Regarding toxicity, grade 3 or 4 treatment-related adverse events occurred in 41% of patients in the durvalumab group and 41% in the control group, with treatment-related deaths reported at 0.6% in both groups. Radical cystectomy was performed in 88.0% of patients in the durvalumab group and 83.2% in the control group.
Overall, in cisplatin-eligible patients with muscle-invasive bladder cancer, perioperative durvalumab in addition to neoadjuvant chemotherapy with radical cystectomy significantly improved both event-free survival and overall survival compared to neoadjuvant chemotherapy with radical cystectomy alone. This event-free survival benefit was consistent across prespecified subgroups. Additionally, the percentage of patients who underwent surgery was similar between the groups, indicating that the addition of neoadjuvant durvalumab did not reduce surgical rates.

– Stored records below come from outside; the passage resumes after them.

-- ==== Sys2Proof/Machine/Tab.lean ====
section
/-! DEFINITION. Sparse tables: lists of (key, value) pairs in one canonical form, keys strictly rising and no entry equal to
what an unlisted key reads as. Memory, the register file and every large array of the HL7 are held so. -/

namespace Sys2Proof.Machine

/-- A sparse table. -/
abbrev Tab (α : Type) := List (Nat × α)

/-- The value at key `k`; `d` is what an unlisted key reads as. -/
def tabGet {α : Type} (d : α) : Tab α → Nat → α
  | [], _ => d
  | (k', v) :: t, k => if k = k' then v else tabGet d t k

/-- Insert an entry at its place in the rising order of keys (the key is not listed yet). -/
def tabIns {α : Type} (k : Nat) (v : α) : Tab α → Tab α
  | [] => [(k, v)]
  | (k', v') :: t => if k < k' then (k, v) :: (k', v') :: t else (k', v') :: tabIns k v t

/-- Remove every entry of a key. -/
def tabDel {α : Type} (k : Nat) : Tab α → Tab α
  | [] => []
  | (k', v) :: t => if k = k' then tabDel k t else (k', v) :: tabDel k t

/-- Write value `v` at key `k`; writing what the unlisted key reads as removes the entry. -/
def tabSet {α : Type} [DecidableEq α] (d : α) (t : Tab α) (k : Nat) (v : α) : Tab α :=
  if v = d then tabDel k t else tabIns k v (tabDel k t)

/-- Keys strictly rising from a lower bound. -/
def tabSorted {α : Type} : Nat → Tab α → Bool
  | _, [] => true
  | b, (k, _) :: t => decide (b ≤ k) && tabSorted (k + 1) t

/-- The canonical form: keys strictly rising, no entry at its default. -/
def tabWf {α : Type} [DecidableEq α] (d : Nat → α) (t : Tab α) : Bool :=
  tabSorted 0 t && t.all (fun e => decide (e.2 ≠ d e.1))

end Sys2Proof.Machine
end

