/-- The track filter: nominal state with its time, biases, auxiliary elements (normalised Q8.24), covariance by rows, the
history newest first, the angular rate last used, pose flags since the last record, predicts since it, the last settled
samples of each slot, the DT of the last applied update, the next pose and innovation sequences, the object filters, the
declared exponent and noise density of each auxiliary element, and whether IS_P has been declared lost and has not delivered
since (R290). -/
structure Tfu where
  pose : TfuPose
  bg : List Int
  ba : List Int
  aux : List Int
  p : List (List Int)
  hist : List TfuPose
  rate : List Int
  flags : Nat
  count : Nat
  good : Tab (List Int)
  aided : Option DWord
  seq : Word
  innov : Word
  objs : Tab (Option TfuObj)
  auxDecl : List AuxDecl
  alt : Bool
deriving DecidableEq, Repr

/-! ### Least-squares engine (R313 to R377) -/

/-- A schedule slot: its schedule, the package's declarations for it (the scalars and exponents that a build keeps), whether
the builder may fill it and how far, completed builds, whether one runs. -/
structure SchedSlot where
  sched : Option Schedule
  decl : Schedule
  buildable : Bool
  maxPoses : Nat
  maxFactors : Nat
  gen : Nat
  building : Bool
deriving DecidableEq, Repr

/-- The result of an assembly pass: the values it was made at, the blocks by row × 2^24 + column, the gradient, the exponents
of groups A and G of each supernode, and the cost accumulator. -/
structure Assembly where
  vals : List (List Byte)
  a : Tab Int
  g : Tab Int
  expA : List Int
  expG : List Int
  cost : Int
deriving DecidableEq, Repr

/-- A running solve: its job and block, accept DT and deadline, slot, schedule, structure hash, the accepted assembly, the
exponents [A, P, L, G, Y, X] of each supernode, damping code, iterations completed and accepted, flags of the solve record,
matched variables, the cost of iterate 0, rescales, clamps, the least headroom of each group kind, and the epoch committed
when it was accepted (R26). -/
structure Solve where
  job : Job
  accept : DWord
  deadline : Option DWord
  slot : Nat
  sched : Schedule
  hash : DWord
  asm : Assembly
  exps : List (List Int)
  lam : Int
  iters : Nat
  accepted : Nat
  flags : Nat
  matched : Nat
  cost0 : Int
  rescales : Nat
  clamps : Nat
  hr : List Nat
  epoch : Nat
deriving DecidableEq, Repr

/-- A BUILD in progress: job, schedule slot key, structure of the image. -/
structure Build where
  job : Job
  key : Nat
  tables : List Byte
deriving DecidableEq, Repr

/-- The least-squares engine: schedule slots by 64 × context + slot, solve slots likewise, the solve taken and not yet
accepted, the running solve, the builds in order. -/
structure Lse where
  sched : Tab (Option SchedSlot)
  slots : Tab (List Byte)
  taken : Option Job
  solve : Option Solve
  builds : List Build
deriving DecidableEq, Repr

/-! ### Flash and the map store (R404 to R442) -/

/-- The NAND parts the board carries (R404): by channel the die positions that answer (bit 4 × CE + LUN), erase blocks of a
die, pages of a block in native and in SLC mode, and the factory bad blocks as (channel, block). A block of die `d` is
numbered `d` × blocks + its place in the die. -/
structure Nand where
  dies : List Nat
  blocks : Nat
  natPages : Nat
  slcPages : Nat
  factory : List (Nat × Nat)
deriving DecidableEq, Repr

/-- A data page (R407): the number the model knows it by (0 once dead), kind, owner, index within the owner, open epoch when
written, the two halves of bytes 0 to 3, and the bytes used from byte 64 on. -/
structure FPage where
  pid : Nat
  kind : Nat
  owner : Nat
  index : Nat
  epoch : Nat
  head : Nat
  body : List Byte
deriving DecidableEq, Repr

/-- A stripe (R406): sequence, zone and place in it, the channels it spans in ascending order, its data pages, and the
channels whose page was found unreadable. -/
structure Stripe where
  seq : Nat
  zone : Nat
  row : Nat
  chans : List Nat
  pages : List FPage
  unread : List Nat
deriving DecidableEq, Repr

/-- A zone: native or SLC, one block of each channel as (channel, block), stripes written. -/
structure Zone where
  native : Bool
  blocks : List (Nat × Nat)
  written : Nat
deriving DecidableEq, Repr

/-- A root record (R434): generation, checkpoint epoch, sequence of the first journal stripe after its commit stripe. -/
structure Root where
  gen : Nat
  epoch : Nat
  start : Nat
deriving DecidableEq, Repr

/-- The flash: parts, erase counts and bad blocks (1 factory, 2 grown) by 2^24 × channel + block, zones, the zones being
filled (SLC, native), stripes oldest first, the next stripe sequence and page number, the valid root copies, the pages
queued for refresh as (stripe, channel), the directory and black-box pages of the checkpoint, the dies (channel, die) that did
not report ready in time on their last command, and the DT of each die's last uncorrectable codeword (R436). -/
structure Flash where
  nand : Nand
  erase : Tab Nat
  bad : Tab Nat
  zones : Tab (Option Zone)
  nextZone : Nat
  slcZone : Option Nat
  natZone : Option Nat
  stripes : List Stripe
  nextSeq : Nat
  nextPid : Nat
  roots : List Root
  refresh : List (Nat × Nat)
  dirs : List Nat
  late : List (Nat × Nat)
  uncorr : List (Nat × Nat × DWord)
deriving DecidableEq, Repr
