-- ==== Sys2Proof/Machine/Trig.lean ====
section
/-! DEFINITION. Square root, sine, cosine and arctangent in 2^−100, for the units whose results the spec states by formulas
(R144, R145, R197, R292). -/

namespace Sys2Proof.Machine

/-- 1 in 2^−100. -/
def fx1 : Int := 2 ^ 100

/-- Product. -/
def fxm (a b : Int) : Int := a * b / 2 ^ 100

/-- Σ (−h)^k (scale) with term k + 1 = −term × h / (d(k)): the series of cos and of sin x / x. -/
def altSeries (h : Int) (odd : Nat) : Nat → Nat → Int → Int
  | 0, _, _ => 0
  | n + 1, k, t => t + altSeries h odd n (k + 1) (-(fxm t h) / ((2 * k + 1 + odd) * (2 * k + 2 + odd)))

/-- cos x and sin x / x from x². -/
def fxCosSq (h : Int) : Int := altSeries h 0 60 0 fx1
def fxSincSq (h : Int) : Int := altSeries h 1 60 0 fx1

/-- Integer square root of a value below 2^512. -/
def isqrtBig (v : Nat) : Nat := isqrtGo 256 v 0

/-- π/2 in 2^−100. -/
def halfPi : Nat := 1991220906497848681844175556976

/-- atan of a small non-negative x in 2^−100 by its series. -/
def atanSeries (x : Int) : Nat → Nat → Int → Int
  | 0, _, _ => 0
  | n + 1, k, p => (if k % 2 = 0 then p else -p) / (2 * k + 1) + atanSeries x n (k + 1) (p * x / 2 ^ 100 * x / 2 ^ 100)

/-- atan by halving the angle: x ↦ x / (1 + √(1 + x²)). -/
def atanHalve : Nat → Nat → Int
  | 0, x => atanSeries x 24 0 x
  | n + 1, x => 2 * atanHalve n (x * 2 ^ 100 / (2 ^ 100 + isqrtBig (2 ^ 200 + x * x)))

/-- The angle of the direction (ρ, Z) from the optical axis in 2^−100 rad, both in the same unit, Z positive. -/
def atan2Pos (rho z : Nat) : Int :=
  if rho ≤ z then atanHalve 3 (rho * 2 ^ 100 / max 1 z) else halfPi - atanHalve 3 (z * 2 ^ 100 / rho)

/-- atan2 in (−π, π]. -/
def fxAtan2 (y x : Int) : Int :=
  let a := atan2Pos y.natAbs x.natAbs
  let b := if x < 0 then 2 * halfPi - a else a
  if y < 0 then -b else b

/-- cos and sin of the angle 2π w × 2^−32, in 2^−100. -/
def turnCosSin (w : Nat) : Int × Int :=
  let a : Int := 4 * halfPi * (w % 2 ^ 32) / 2 ^ 32
  let h := fxm a a
  (fxCosSq h, fxm (fxSincSq h) a)

end Sys2Proof.Machine
end

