/-- Whether an opcode byte is one of the unit's. -/
def visOpcode (u o : Nat) : Bool := o == 1 || ((u == 3 || u == 4) && (o == 2 || o == 3))

/-- The work of the job running at unit `u`, when it has opcode `op` and has not been done yet. A block whose opcode is none
of the unit's is refused. -/
def visWork (u op : Nat) (f : State → Job → State) (s : State) : Out :=
  fabric s fun s =>
    match visJob s u with
    | some j =>
      let o := rec8 j.block 0 1
      if j.status.isSome || abortAsked s j.owner then s
      else if o = op then issued j.owner s (f s j)
      else if visOpcode u o then s
      else visRefuse s j 0 (if u = 3 ∨ u = 4 then o else if u = 5 then rec8 j.block 1 1 % 4 else rec8 j.block 1 1 % 16)
    | none => s

/-! ### DETECT (R157 to R166) -/

/-- q of R158: 12-bit value of a pixel. -/
def q12 (g : Img) (x y : Int) : Int := (g.at x y / 16 : Nat)

/-- The Sobel gradients of R158. -/
def sobelX (g : Img) (x y : Int) : Int :=
  q12 g (x + 1) (y - 1) + 2 * q12 g (x + 1) y + q12 g (x + 1) (y + 1) -
  q12 g (x - 1) (y - 1) - 2 * q12 g (x - 1) y - q12 g (x - 1) (y + 1)
def sobelY (g : Img) (x y : Int) : Int :=
  q12 g (x - 1) (y + 1) + 2 * q12 g x (y + 1) + q12 g (x + 1) (y + 1) -
  q12 g (x - 1) (y - 1) - 2 * q12 g x (y - 1) - q12 g (x + 1) (y - 1)

/-- Σ over the square of radius `r` around (x, y). -/
def boxSum (r : Nat) (x y : Int) (f : Int → Int → Int) : Int :=
  ((offsets r).map fun v => ((offsets r).map fun u => f (x + u) (y + v)).sum).sum

/-- The gradients at a coordinate clamped into the level: a window position outside takes the nearest pixel inside. -/
def gradAt (g : Img) (f : Img → Int → Int → Int) (x y : Int) : Int :=
  f g (max 0 (min x (g.w - 1))) (max 0 (min y (g.h - 1)))

/-- The Harris response of R158. -/
def harris (g : Img) (win mshift k : Nat) (x y : Int) : Int :=
  let ix := gradAt g sobelX
  let iy := gradAt g sobelY
  let a := satS 24 (rne (boxSum win x y fun u v => ix u v * ix u v) mshift)
  let b := satS 24 (rne (boxSum win x y fun u v => ix u v * iy u v) mshift)
  let c := satS 24 (rne (boxSum win x y fun u v => iy u v * iy u v) mshift)
  let t := a * c - b * b - rne (k * ((a + c) * (a + c))) 16
  satS 32 (rne t 16)

/-- A candidate: level, integer position, response, sub-pixel offsets in 2^−8 and flat flags. -/
structure Cand where
  level : Nat
  x : Nat
  y : Nat
  resp : Int
  dx : Int
  dy : Int
  flags : Nat
deriving DecidableEq, Repr

/-- A level-0 coordinate in UQ16.16 (R160). -/
def candX (c : Cand) : Int := (c.x * 256 + c.dx) * 256 * 2 ^ c.level
def candY (c : Cand) : Int := (c.y * 256 + c.dy) * 256 * 2 ^ c.level

/-- R159: whether (x, y) with response `r0` beats the square around it. -/
def isPeak (f : Int → Int → Int) (r : Nat) (x y : Int) : Bool :=
  let r0 := f x y
  (offsets r).all fun v => (offsets r).all fun u =>
    if v < 0 ∨ (v = 0 ∧ u < 0) then decide (f (x + u) (y + v) < r0)
    else if u = 0 ∧ v = 0 then true
    else decide (f (x + u) (y + v) ≤ r0)

/-- R160: the sub-pixel offset from three responses in units of 2^−8, with whether the peak is flat. -/
def subPix (l m r : Int) : Int × Bool :=
  let den := l - 2 * m + r
  if den < 0 then (max (-128) (min 128 (divRne (-(l - r) * 256) (2 * den.natAbs))), false) else (0, true)

/-- The candidates of one row of a level. -/
def rowCands (g : Img) (b : List Byte) (l y : Nat) : List Cand :=
  let win := rec8 b 3 1 % 4 + 1
  let f := harris g win (rec8 b 10 1) (rec8 b 8 2)
  let edge := rec8 b 14 1
  let thr := recS b 4 4
  let yi : Int := y
  ((List.range g.w).filter fun (x : Nat) =>
      decide (edge ≤ x ∧ x + edge < g.w ∧ edge ≤ y ∧ y + edge < g.h) && decide (thr ≤ f (x : Int) yi) &&
      isPeak f (rec8 b 11 1) (x : Int) yi).map fun (x : Nat) =>
    let xi : Int := x
    let px := subPix (f (xi - 1) yi) (f xi yi) (f (xi + 1) yi)
    let py := subPix (f xi (yi - 1)) (f xi yi) (f xi (yi + 1))
    Cand.mk l x y (f xi yi) px.1 py.1 (px.2.toNat + 2 * py.2.toNat)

Although pathological complete response rates were not significantly different between groups, the authors suggest that durvalumab enhances efficacy already in the neoadjuvant phase. However, the trial did not distinguish between the effects in the neoadjuvant and adjuvant phases, leaving open the question of whether patients could be selectively identified for adjuvant therapy based on individual responses. It is important to note that these findings apply only to patients eligible for cisplatin-based chemotherapy and do not offer a solution for the significant subgroup that is not suitable for cisplatin.
A key question moving forward is how this combination therapy will compare to emerging neoadjuvant immunotherapy regimens (with or without chemotherapy), as well as to novel agents. Nevertheless, the current results from the NIAGARA study indicate a potential shift in clinical practice, presenting a new option for the treatment of patients with muscle-invasive bladder cancer.